В те же часы, параллельно, происходили другие события. Несмотря на то, что Николаева допросить никак не удавалось, начальник ленинградского УНКВД Ф. Д. Медведь в 18.20 отправил в Москву первое донесение. «Наркомвнудел СССР — тов. Ягода». Среди прочего: «Тов. Киров находится в кабинете. При нём находятся профессора-хирурги Добротворский, Феертах, Джанелидзе и другие врачи. …Николаев после ранения тов. Кирова произвёл второй выстрел в себя, но промахнулся». Телеграмму получили и расшифровали в Москве в 19.15.
— Значит, Киров какое-то время был ещё жив? — спрашиваю Жукова.
— Нет, он был убит сразу. Просто Медведь, как главный ответственный, видимо, испугался сказать Сталину всю правду сразу.
Вопреки законам детективного жанра сразу скажу о главной и, по Жукову, единственно верной версии убийства.
Лишь к одиннадцати вечера Николаева привели в чувство, и сам Медведь с соратниками приступил к допросу. На вопрос о соучастниках Николаев ответил:
«Категорически утверждаю, что никаких участников… у меня не было. Всё это я подготовил один и в мои намерения никогда я никого не посвящал. Причина одна — оторванность от партии, от которой меня оттолкнули …Я должен показать всей партии, до чего довели Николаева. …Я сделал это под влиянием психического расстройства и сугубого отпечатка на мне событий (исключение из партии)…».
Правдивый бред ничтожного человека. На эти показания 1 декабря 1934 года при всём желании никак не мог повлиять Сталин, который узнал об убийстве Кирова, когда уже вовсю шли допросы. Эти первые правдивые показания говорят, по мнению Жукова, о непричастности Сталина и НКВД к убийству.
— А как же хрестоматийный случай, всеми описанный: органы УНКВД перед этим уже задерживали Николаева в Смольном с револьвером? Прикрыли — и отпустили, и оружие вернули.
— Расхожая легенда. Было другое. 14 октября он крутился у дома, где жил Киров. С оружием, которое, кстати, было зарегистрировано. Оперативники задержали его, он предъявил партийный билет, и его отпустили. А накануне он написал предсмертную записку. «Дорогой жене и братьям по классу! Я умираю по политическим убеждениям, на основе исторической действительности. …Я должен умереть…».

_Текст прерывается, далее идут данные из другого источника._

/-- The commands with a check of their own first; none of the checks looks at `CRC`. -/
theorem exec_sameButCrc (hbyte : ∀ d, i ≠ .crcByte d) (hrd : i ≠ .rd 0x01) (c : Word) :
    AnswersAlike SameButCrc (exec i s) (exec i { s with crc := c }) := by
  cases i with
  | crcByte d => exact absurd rfl (hbyte d)
  | rd r => exact execRd_sameButCrc (fun hr => hrd (congrArg _ hr)) c
  | encBuild => exact answersAlike_ite Iff.rfl (fun _ => answersAlike_raise rfl rfl) fun _ => answersAlike_answer rfl rfl
  | encPop | decPop =>
    exact answersAlike_ite Iff.rfl (fun _ => answersAlike_answer rfl rfl) fun _ => answersAlike_raise rfl rfl
  | decParse =>
    exact answersAlike_ite Iff.rfl (fun _ => answersAlike_raise rfl rfl) fun _ =>
      answersAlike_ite Iff.rfl (fun _ => answersAlike_raise rfl rfl) fun _ =>
      answersAlike_ite Iff.rfl (fun _ => answersAlike_raise rfl rfl) fun _ =>
      answersAlike_ite Iff.rfl (fun _ => answersAlike_raise rfl rfl) fun _ => answersAlike_answer rfl rfl
  | nop | sreset | clrerr | crcInit | crcVerify | encStart | encUnit | encFc | encPush | encRewind | decStart | decPush
    | decRewind => exact answersAlike_answer rfl rfl

theorem execWord_crc_kept (h : execWord w s = .next t) (hinit : decode w ≠ .command .crcInit)
    (hsreset : decode w ≠ .command .sreset) (hbyte : ∀ d, decode w ≠ .command (.crcByte d)) : t.crc = s.crc := by
  cases hd : decode w with
  | illegal why =>
    rw [execWord_of_illegal hd] at h
    cases h
    rfl
  | command i =>
    rw [execWord_of_command hd] at h
    obtain ⟨e, data, u, rfl, heff⟩ := effect_of_exec h
    exact heff.crc_kept (fun hi => hsreset (hi ▸ hd)) (fun hi => hinit (hi ▸ hd)) fun d hi => hbyte d (hi ▸ hd)

theorem execWord_sameButCrc (hbyte : ∀ d, decode w ≠ .command (.crcByte d)) (hrd : decode w ≠ .command (.rd 0x01))
    (c : Word) : AnswersAlike SameButCrc (execWord w s) (execWord w { s with crc := c }) := by
  cases hd : decode w with
  | illegal why =>
    rw [execWord_of_illegal hd, execWord_of_illegal hd]
    exact answersAlike_raise rfl rfl
  | command i =>
    rw [execWord_of_command hd, execWord_of_command hd]
    exact exec_sameButCrc (fun d hi => hbyte d (hi ▸ hd)) (fun hi => hrd (hi ▸ hd)) c

theorem SameButCrc.respond (e : ErrCode) (data : Word) (h : SameButCrc s s') :
    SameButCrc (respond e data s) (respond e data s') := by
  unfold SameButCrc at h
  rw [← h]
  rfl

/-- Settles O51: the table of writes for the first half; for the second, two states that differ in `CRC` side by side. -/
theorem onlyTheStreamingCommandsTouchCrc : Obligations.OnlyTheStreamingCommandsTouchCrc := by
  refine ⟨fun w s t => execWord_crc_kept, fun w s t c h hbyte hrd => ?unread⟩
  case unread =>
    have halike := execWord_sameButCrc (s := s) hbyte hrd c
    rw [h] at halike
    obtain ⟨t', hnext, hsame, _⟩ := halike.next fun e data _ _ => SameButCrc.respond e data
    exact ⟨t', hnext, hsame⟩

end Sys2Proof.Machine
end

section
/-! PROOFS. Runs of commands, and the received sequence after a run of pushes (rules R103, R163); the round trip of the checksum through
the block (rule R129). -/

namespace Sys2Proof.Machine

variable {s t u : State} {i : Instr} {b : Config.Buffer} {log bs : List Byte}

/-! ### Runs -/

/-- A run of one command more: its response comes first. -/
theorem runInstrs_cons {r : Response} (is : List Instr) (hexec : exec i s = .next t) (hrsp : t.rsp = some r) :
    runInstrs (i :: is) s = (runInstrs is t).map fun p => (p.1, r :: p.2) := by
  rw [runInstrs, hexec]
  simp only [hrsp]
  cases runInstrs is t <;> rfl

theorem runInstrs_singleton {r : Response} (hexec : exec i s = .next t) (hrsp : t.rsp = some r) :
    runInstrs [i] s = some (t, [r]) := runInstrs_cons [] hexec hrsp

/-- One run after another, by induction on the first. -/
theorem runInstrs_append {is js : List Instr} {rs rs' : List Response} (h : runInstrs is s = some (t, rs))
    (h' : runInstrs js t = some (u, rs')) : runInstrs (is ++ js) s = some (u, rs ++ rs') := by
  induction is generalizing s rs with
  | nil =>
    cases h
    exact h'
  | cons i is ih =>
    obtain ⟨v, r, hexec, hrsp, _⟩ := (exec_endsInResponse i s).next
    rw [runInstrs_cons is hexec hrsp] at h
    obtain ⟨p, hrun, hp⟩ := Option.map_eq_some_iff.mp h
    cases hp
    rw [List.cons_append, runInstrs_cons _ hexec hrsp, ih hrun]
    rfl

/-! ### Pushes -/

/-- A history that fits the buffer is what the buffer holds. -/
theorem PushedSinceZero.readRange_eq (h : PushedSinceZero b log s) (hfits : log.length ≤ bufferSize b s) :
    bufferCounter b s = log.length ∧ readRange b s 0 (bufferCounter b s) = log := by
  have hcounter : bufferCounter b s = log.length := by
    rw [h.counter]
    omega
  have hmeaningful : meaningful b s = log.length := by
    rw [meaningful, hcounter]
    exact min_eq_left hfits
  have hread := h.readRange_eq_take
  rw [hmeaningful, List.take_length] at hread
  rw [hcounter]
  exact ⟨rfl, hread⟩

theorem PushedSinceZero.exec_decPush (h : PushedSinceZero .rxbuf log s) (d : Byte) :
    ∃ t r, exec (.decPush d) s = .next t ∧ t.rsp = some r ∧ PushedSinceZero .rxbuf (log ++ [d]) t ∧ t.params = s.params :=
  ⟨_, _, rfl, rfl, h.push d rfl rfl rfl, rfl⟩

/-- A run of `DEC.PUSH` adds its bytes to the history, by induction on the bytes. -/
theorem PushedSinceZero.run_decPush (h : PushedSinceZero .rxbuf log s) (bs : List Byte) :
    ∃ t rs, runInstrs (bs.map .decPush) s = some (t, rs) ∧ PushedSinceZero .rxbuf (log ++ bs) t ∧ t.params = s.params := by
  induction bs generalizing s log with
  | nil => exact ⟨s, [], rfl, by simpa using h, rfl⟩
  | cons d bs ih =>
    obtain ⟨t, r, hexec, hrsp, hpushed, hparams⟩ := h.exec_decPush d
    obtain ⟨u, rs, hrun, hall, hparams'⟩ := ih hpushed
    exact ⟨u, r :: rs, by rw [List.map_cons, runInstrs_cons _ hexec hrsp, hrun]; rfl, by simpa using hall,
      hparams'.trans hparams⟩

/-- After `DEC.START` and the bytes of a sequence that fits, the received sequence is that sequence (R160, R162, R163). -/
theorem run_decStart_decPush (bs : List Byte) (s : State) (hfits : bs.length ≤ frameMax s) :
    ∃ t rs, runInstrs (.decStart :: bs.map .decPush) s = some (t, rs) ∧ t.params = s.params ∧
      t.rxlen.toNat = bs.length ∧ received t = bs := by
  have hstart : PushedSinceZero .rxbuf [] (answer 0 (rxInvalidate { s with rxlen := 0 })) := pushedSinceZero_nil rfl
  obtain ⟨t, rs, hrun, hpushed, hparams⟩ := hstart.run_decPush bs
  obtain ⟨hlen, hread⟩ := hpushed.readRange_eq (by
    rw [bufferSize_congr .rxbuf hparams]
    exact hfits)
  exact ⟨t, _, by rw [runInstrs_cons _ rfl rfl, hrun]; rfl, hparams, hlen, hread⟩

/-- Settles O24: the block receives the sequence as it was pushed, and it verifies. -/
theorem checksumRoundTrips : Obligations.ChecksumRoundTrips := by
  refine ⟨verify_withCrc, fun bs s hlen => ?block⟩
  case block =>
    have hfits : (withCrc bs).length ≤ frameMax s := by
      have := frameMax_eq s
      rw [withCrc_length]
      omega
    obtain ⟨t, rs, hrun, hparams, hrxlen, hreceived⟩ := run_decStart_decPush (withCrc bs) s hfits
    have hmax : frameMax t = frameMax s := congrArg (· + 4) (maxPayload_congr t s hparams)
    have hverified : exec .crcVerify t = .next (answer 1 t) :=
      exec_crcVerify_of_verified (by omega) (by rw [hreceived]; exact verify_withCrc bs)
    exact ⟨_, _, runInstrs_append hrun (runInstrs_singleton hverified rfl), List.getLast?_concat⟩

end Sys2Proof.Machine
end

section
/-! PROOFS. The commands of the encode side one by one (rules R143 to R150): the word of each, its answer and the state it leaves. -/

namespace Sys2Proof

/-- A first byte with an operand put into `IMM` (R90, R91) decodes to the command it is the word of. -/
theorem decode_or_operand {i : Instr} {g f : BitVec 4} {d : Byte} (hword : encode i = wordOf g f d) (hwf : i.wf = true) :
    decode (wordOf g f 0 ||| d.setWidth 16) = .command i := by
  rw [← wordOf_eq_or, ← hword]
  exact decode_encode i hwf

end Sys2Proof

namespace Sys2Proof.Machine

variable {s : State}

/-! ### Counters as numbers -/

theorem zextCount_eq_ofNat (n : Count) : zextCount n = BitVec.ofNat 16 n.toNat := (BitVec.ofNat_toNat 16 n).symm

theorem Count.add_ofNat (n : Count) (k : Nat) : n + BitVec.ofNat 9 k = BitVec.ofNat 9 (n.toNat + k) := by
  rw [BitVec.ofNat_add, BitVec.ofNat_toNat, BitVec.setWidth_eq]

/-! ### The commands that write one register -/

/-- Settles O27: of the effects on `TXPLEN`, only setting it to 0 lowers it. -/
theorem encStartBeginsANewPayload : Obligations.EncStartBeginsANewPayload := by
  refine ⟨decode_encode .encStart rfl, fun s => congrArg Host.Outcome.next (answer_eq _ _), fun i s t hexec hless => ?lowers⟩
  case lowers =>
    obtain ⟨e, data, u, rfl, heff⟩ := effect_of_exec hexec
    rw [respond_txplen] at hless
    rcases heff.txplen_cases with hkept | ⟨hpushed, _⟩ | ⟨_, hcommand⟩
    · omega
    · omega
    · exact hcommand.symm

/-- Settles O28: each word is the encoder's, and every byte is a well-formed operand. -/
theorem encUnitAndEncFcSetTheirRegister : Obligations.EncUnitAndEncFcSetTheirRegister :=
  ⟨fun d => decode_or_operand (i := .encUnit d) (g := 2) (f := 1) rfl rfl,
    fun d => decode_or_operand (i := .encFc d) (g := 2) (f := 2) rfl rfl,
    fun _ _ => congrArg Host.Outcome.next (answer_eq _ _), fun _ _ => congrArg Host.Outcome.next (answer_eq _ _)⟩

/-- Settles O32: no check stands before the write of `TXRD`. -/
theorem encRewindReturnsToTheFirstByte : Obligations.EncRewindReturnsToTheFirstByte :=
  ⟨decode_encode .encRewind rfl, fun s => congrArg Host.Outcome.next (answer_eq 0 { s with txrd := 0 })⟩

/-! ### `ENC.PUSH` -/

/-- The state after `ENC.PUSH d`, whether the byte is stored or dropped (R147). -/
def pushByte (d : Byte) (s : State) : State :=
  answer (zextCount (pushedTxplen s)) (txInvalidate { s with txpay := pushedTxpay d s, txplen := pushedTxplen s })

theorem exec_encPush (d : Byte) (s : State) : exec (.encPush d) s = .next (pushByte d s) := rfl

/-- The byte stands at the old `TXPLEN`, and no other byte of `TXPAY` has changed (R62, R69). -/
theorem memRead_pushByte (hroom : s.txplen.toNat < maxPayload s) (j : Nat) :
    memRead .txpay (pushByte d s) j = if j = s.txplen.toNat then d else memRead .txpay s j := by
  have hlookup : Memory.lookup (bufferOf .txpay (pushByte d s)) j = _ := lookup_pushedTxpay s d j
  rw [memRead, hlookup]
  by_cases hj : j = s.txplen.toNat
  · simp [hroom, hj]
  · simp [hj, memRead]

Записка говорит скорее о том, что он шёл к дому Кирова убивать не его, а себя, перед этим объяснившись. Причины для объяснений с Кировым были посерьёзнее политических.
Первым человеком, кого вызвали на допрос, была жена Николаева Милда Драуле. Зам. нач. 4-го отделения секретно-политического отдела УНКВД Л. Коган начал её допрос в здании УНКВД на Литейном проспекте в 16.45. То есть ровно через 15 минут после рокового выстрела. То есть следователям даже не нужно было выяснять, есть ли у Николаева жена; если есть, то кто она и где её искать. Красавицу латышку схватили так, словно она была всегда под рукой и была причастна к убийству.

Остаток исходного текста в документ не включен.